Start of PROVIDED ENTRIES
section
@[simp] theorem State.took_pending : (s.took).pending = s.pending := rfl
@[simp] theorem State.took_fills : (s.took).fills = s.fills := rfl
@[simp] theorem State.took_asks : (s.took).asks = s.asks := rfl
@[simp] theorem State.took_out : (s.took).out = s.out := rfl
@[simp] theorem State.took_regs : (s.took).regs = s.regs := rfl
@[simp] theorem State.took_cores : (s.took).cores = s.cores := rfl
@[simp] theorem State.took_fwCores : (s.took).fwCores = s.fwCores := rfl
@[simp] theorem State.took_clusters : (s.took).clusters = s.clusters := rfl
@[simp] theorem State.took_fab : (s.took).fab = s.fab := rfl
@[simp] theorem State.took_mem : (s.took).mem = s.mem := rfl
@[simp] theorem State.took_flasks : (s.took).flasks = s.flasks := rfl
@[simp] theorem State.took_fw : (s.took).fw = s.fw := rfl
@[simp] theorem State.took_live0 : (s.took).live0 = s.live0 := rfl
@[simp] theorem State.took_live1 : (s.took).live1 = s.live1 := rfl
@[simp] theorem State.took_he0 : (s.took).he0 = s.he0 := rfl
@[simp] theorem State.took_he1 : (s.took).he1 = s.he1 := rfl
@[simp] theorem State.took_own : (s.took).own = s.own := rfl
@[simp] theorem State.took_phase : (s.took).phase = s.phase := rfl
@[simp] theorem State.took_net : (s.took).net = s.net := rfl
@[simp] theorem State.took_xport : (s.took).xport = s.xport := rfl
@[simp] theorem State.took_stor : (s.took).stor = s.stor := rfl
@[simp] theorem State.took_scor : (s.took).scor = s.scor := rfl
@[simp] theorem State.took_sec : (s.took).sec = s.sec := rfl
@[simp] theorem State.took_twin : (s.took).twin = s.twin := rfl
@[simp] theorem State.took_ing : (s.took).ing = s.ing := rfl
@[simp] theorem State.took_rst : (s.took).rst = s.rst := rfl
@[simp] theorem State.took_bg : (s.took).bg = s.bg := rfl
@[simp] theorem State.took_refs : (s.took).refs = s.refs := rfl
end

section
variable (w : TripWord)
@[simp] theorem State.writeTrip_pending : (s.writeTrip w).pending = s.pending := rfl
@[simp] theorem State.writeTrip_fresh : (s.writeTrip w).fresh = s.fresh := rfl
@[simp] theorem State.writeTrip_fills : (s.writeTrip w).fills = s.fills := rfl
@[simp] theorem State.writeTrip_asks : (s.writeTrip w).asks = s.asks := rfl
@[simp] theorem State.writeTrip_out : (s.writeTrip w).out = s.out := rfl
@[simp] theorem State.writeTrip_regs : (s.writeTrip w).regs = s.regs := rfl
@[simp] theorem State.writeTrip_cores : (s.writeTrip w).cores = s.cores := rfl
@[simp] theorem State.writeTrip_fwCores : (s.writeTrip w).fwCores = s.fwCores := rfl
@[simp] theorem State.writeTrip_clusters : (s.writeTrip w).clusters = s.clusters := rfl
@[simp] theorem State.writeTrip_fab : (s.writeTrip w).fab = s.fab := rfl
@[simp] theorem State.writeTrip_flasks : (s.writeTrip w).flasks = s.flasks := rfl
@[simp] theorem State.writeTrip_fw : (s.writeTrip w).fw = s.fw := rfl
@[simp] theorem State.writeTrip_live0 : (s.writeTrip w).live0 = s.live0 := rfl
@[simp] theorem State.writeTrip_live1 : (s.writeTrip w).live1 = s.live1 := rfl
@[simp] theorem State.writeTrip_he0 : (s.writeTrip w).he0 = s.he0 := rfl
@[simp] theorem State.writeTrip_he1 : (s.writeTrip w).he1 = s.he1 := rfl
@[simp] theorem State.writeTrip_own : (s.writeTrip w).own = s.own := rfl
@[simp] theorem State.writeTrip_phase : (s.writeTrip w).phase = s.phase := rfl
@[simp] theorem State.writeTrip_net : (s.writeTrip w).net = s.net := rfl
@[simp] theorem State.writeTrip_xport : (s.writeTrip w).xport = s.xport := rfl
@[simp] theorem State.writeTrip_stor : (s.writeTrip w).stor = s.stor := rfl
@[simp] theorem State.writeTrip_scor : (s.writeTrip w).scor = s.scor := rfl
@[simp] theorem State.writeTrip_sec : (s.writeTrip w).sec = s.sec := rfl
@[simp] theorem State.writeTrip_twin : (s.writeTrip w).twin = s.twin := rfl
@[simp] theorem State.writeTrip_ing : (s.writeTrip w).ing = s.ing := rfl
@[simp] theorem State.writeTrip_rst : (s.writeTrip w).rst = s.rst := rfl
@[simp] theorem State.writeTrip_bg : (s.writeTrip w).bg = s.bg := rfl
@[simp] theorem State.writeTrip_refs : (s.writeTrip w).refs = s.refs := rfl
end

section
variable (w : TripWord)
@[simp] theorem State.repairTrip_pending : (s.repairTrip w).pending = s.pending := rfl
@[simp] theorem State.repairTrip_fresh : (s.repairTrip w).fresh = s.fresh := rfl
@[simp] theorem State.repairTrip_fills : (s.repairTrip w).fills = s.fills := rfl
@[simp] theorem State.repairTrip_asks : (s.repairTrip w).asks = s.asks := rfl
@[simp] theorem State.repairTrip_out : (s.repairTrip w).out = s.out := rfl
@[simp] theorem State.repairTrip_regs : (s.repairTrip w).regs = s.regs := rfl
@[simp] theorem State.repairTrip_cores : (s.repairTrip w).cores = s.cores := rfl
@[simp] theorem State.repairTrip_fwCores : (s.repairTrip w).fwCores = s.fwCores := rfl
@[simp] theorem State.repairTrip_clusters : (s.repairTrip w).clusters = s.clusters := rfl
@[simp] theorem State.repairTrip_fab : (s.repairTrip w).fab = s.fab := rfl
@[simp] theorem State.repairTrip_flasks : (s.repairTrip w).flasks = s.flasks := rfl
@[simp] theorem State.repairTrip_fw : (s.repairTrip w).fw = s.fw := rfl
@[simp] theorem State.repairTrip_live0 : (s.repairTrip w).live0 = s.live0 := rfl
@[simp] theorem State.repairTrip_live1 : (s.repairTrip w).live1 = s.live1 := rfl
@[simp] theorem State.repairTrip_he0 : (s.repairTrip w).he0 = s.he0 := rfl
@[simp] theorem State.repairTrip_he1 : (s.repairTrip w).he1 = s.he1 := rfl
@[simp] theorem State.repairTrip_own : (s.repairTrip w).own = s.own := rfl
@[simp] theorem State.repairTrip_phase : (s.repairTrip w).phase = s.phase := rfl
@[simp] theorem State.repairTrip_net : (s.repairTrip w).net = s.net := rfl
@[simp] theorem State.repairTrip_xport : (s.repairTrip w).xport = s.xport := rfl
@[simp] theorem State.repairTrip_stor : (s.repairTrip w).stor = s.stor := rfl
@[simp] theorem State.repairTrip_scor : (s.repairTrip w).scor = s.scor := rfl
@[simp] theorem State.repairTrip_sec : (s.repairTrip w).sec = s.sec := rfl
@[simp] theorem State.repairTrip_twin : (s.repairTrip w).twin = s.twin := rfl
@[simp] theorem State.repairTrip_ing : (s.repairTrip w).ing = s.ing := rfl
@[simp] theorem State.repairTrip_rst : (s.repairTrip w).rst = s.rst := rfl
@[simp] theorem State.repairTrip_bg : (s.repairTrip w).bg = s.bg := rfl
@[simp] theorem State.repairTrip_refs : (s.repairTrip w).refs = s.refs := rfl
end

section
variable (d : Nat)
@[simp] theorem State.tick_pending : (s.tick d).pending = s.pending := rfl
@[simp] theorem State.tick_fills : (s.tick d).fills = s.fills := rfl
@[simp] theorem State.tick_asks : (s.tick d).asks = s.asks := rfl
@[simp] theorem State.tick_out : (s.tick d).out = s.out := rfl
@[simp] theorem State.tick_regs : (s.tick d).regs = s.regs := rfl
@[simp] theorem State.tick_cores : (s.tick d).cores = s.cores := rfl
@[simp] theorem State.tick_fwCores : (s.tick d).fwCores = s.fwCores := rfl
@[simp] theorem State.tick_clusters : (s.tick d).clusters = s.clusters := rfl
@[simp] theorem State.tick_fab : (s.tick d).fab = s.fab := rfl
@[simp] theorem State.tick_mem : (s.tick d).mem = s.mem := rfl
@[simp] theorem State.tick_flasks : (s.tick d).flasks = s.flasks := rfl
@[simp] theorem State.tick_fw : (s.tick d).fw = s.fw := rfl
@[simp] theorem State.tick_live0 : (s.tick d).live0 = s.live0 := rfl
@[simp] theorem State.tick_live1 : (s.tick d).live1 = s.live1 := rfl
@[simp] theorem State.tick_he0 : (s.tick d).he0 = s.he0 := rfl
@[simp] theorem State.tick_he1 : (s.tick d).he1 = s.he1 := rfl
@[simp] theorem State.tick_own : (s.tick d).own = s.own := rfl
@[simp] theorem State.tick_phase : (s.tick d).phase = s.phase := rfl
@[simp] theorem State.tick_net : (s.tick d).net = s.net := rfl
@[simp] theorem State.tick_xport : (s.tick d).xport = s.xport := rfl
@[simp] theorem State.tick_stor : (s.tick d).stor = s.stor := rfl
@[simp] theorem State.tick_scor : (s.tick d).scor = s.scor := rfl
@[simp] theorem State.tick_sec : (s.tick d).sec = s.sec := rfl
@[simp] theorem State.tick_twin : (s.tick d).twin = s.twin := rfl
@[simp] theorem State.tick_ing : (s.tick d).ing = s.ing := rfl
@[simp] theorem State.tick_rst : (s.tick d).rst = s.rst := rfl
@[simp] theorem State.tick_bg : (s.tick d).bg = s.bg := rfl
end

section
variable (p : Port) (x : NetPort)
@[simp] theorem State.setPort_pending : (s.setPort p x).pending = s.pending := rfl
@[simp] theorem State.setPort_fresh : (s.setPort p x).fresh = s.fresh := rfl
@[simp] theorem State.setPort_fills : (s.setPort p x).fills = s.fills := rfl
@[simp] theorem State.setPort_asks : (s.setPort p x).asks = s.asks := rfl
@[simp] theorem State.setPort_out : (s.setPort p x).out = s.out := rfl
@[simp] theorem State.setPort_regs : (s.setPort p x).regs = s.regs := rfl
@[simp] theorem State.setPort_cores : (s.setPort p x).cores = s.cores := rfl
@[simp] theorem State.setPort_fwCores : (s.setPort p x).fwCores = s.fwCores := rfl
@[simp] theorem State.setPort_clusters : (s.setPort p x).clusters = s.clusters := rfl
@[simp] theorem State.setPort_fab : (s.setPort p x).fab = s.fab := rfl
@[simp] theorem State.setPort_mem : (s.setPort p x).mem = s.mem := rfl
@[simp] theorem State.setPort_flasks : (s.setPort p x).flasks = s.flasks := rfl
@[simp] theorem State.setPort_fw : (s.setPort p x).fw = s.fw := rfl
@[simp] theorem State.setPort_live0 : (s.setPort p x).live0 = s.live0 := rfl
@[simp] theorem State.setPort_live1 : (s.setPort p x).live1 = s.live1 := rfl
@[simp] theorem State.setPort_he0 : (s.setPort p x).he0 = s.he0 := rfl
@[simp] theorem State.setPort_he1 : (s.setPort p x).he1 = s.he1 := rfl
@[simp] theorem State.setPort_own : (s.setPort p x).own = s.own := rfl
@[simp] theorem State.setPort_phase : (s.setPort p x).phase = s.phase := rfl
@[simp] theorem State.setPort_xport : (s.setPort p x).xport = s.xport := rfl
@[simp] theorem State.setPort_stor : (s.setPort p x).stor = s.stor := rfl
@[simp] theorem State.setPort_scor : (s.setPort p x).scor = s.scor := rfl
@[simp] theorem State.setPort_sec : (s.setPort p x).sec = s.sec := rfl
@[simp] theorem State.setPort_twin : (s.setPort p x).twin = s.twin := rfl
@[simp] theorem State.setPort_ing : (s.setPort p x).ing = s.ing := rfl
@[simp] theorem State.setPort_rst : (s.setPort p x).rst = s.rst := rfl
@[simp] theorem State.setPort_bg : (s.setPort p x).bg = s.bg := rfl
@[simp] theorem State.setPort_refs : (s.setPort p x).refs = s.refs := rfl
end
End of PROVIDED ENTRIES
Every line from the line containing "(s.writeTrip w).net = s.net := rfl" through the line containing "(s.repairTrip w).fw = s.fw := rfl" in the records above must be retyped exactly. Leave out the rest.

@[simp] theorem State.writeTrip_net : (s.writeTrip w).net = s.net := rfl
@[simp] theorem State.writeTrip_xport : (s.writeTrip w).xport = s.xport := rfl
@[simp] theorem State.writeTrip_stor : (s.writeTrip w).stor = s.stor := rfl
@[simp] theorem State.writeTrip_scor : (s.writeTrip w).scor = s.scor := rfl
@[simp] theorem State.writeTrip_sec : (s.writeTrip w).sec = s.sec := rfl
@[simp] theorem State.writeTrip_twin : (s.writeTrip w).twin = s.twin := rfl
@[simp] theorem State.writeTrip_ing : (s.writeTrip w).ing = s.ing := rfl
@[simp] theorem State.writeTrip_rst : (s.writeTrip w).rst = s.rst := rfl
@[simp] theorem State.writeTrip_bg : (s.writeTrip w).bg = s.bg := rfl
@[simp] theorem State.writeTrip_refs : (s.writeTrip w).refs = s.refs := rfl
end

section
variable (w : TripWord)
@[simp] theorem State.repairTrip_pending : (s.repairTrip w).pending = s.pending := rfl
@[simp] theorem State.repairTrip_fresh : (s.repairTrip w).fresh = s.fresh := rfl
@[simp] theorem State.repairTrip_fills : (s.repairTrip w).fills = s.fills := rfl
@[simp] theorem State.repairTrip_asks : (s.repairTrip w).asks = s.asks := rfl
@[simp] theorem State.repairTrip_out : (s.repairTrip w).out = s.out := rfl
@[simp] theorem State.repairTrip_regs : (s.repairTrip w).regs = s.regs := rfl
@[simp] theorem State.repairTrip_cores : (s.repairTrip w).cores = s.cores := rfl
@[simp] theorem State.repairTrip_fwCores : (s.repairTrip w).fwCores = s.fwCores := rfl
@[simp] theorem State.repairTrip_clusters : (s.repairTrip w).clusters = s.clusters := rfl
@[simp] theorem State.repairTrip_fab : (s.repairTrip w).fab = s.fab := rfl
@[simp] theorem State.repairTrip_flasks : (s.repairTrip w).flasks = s.flasks := rfl
@[simp] theorem State.repairTrip_fw : (s.repairTrip w).fw = s.fw := rfl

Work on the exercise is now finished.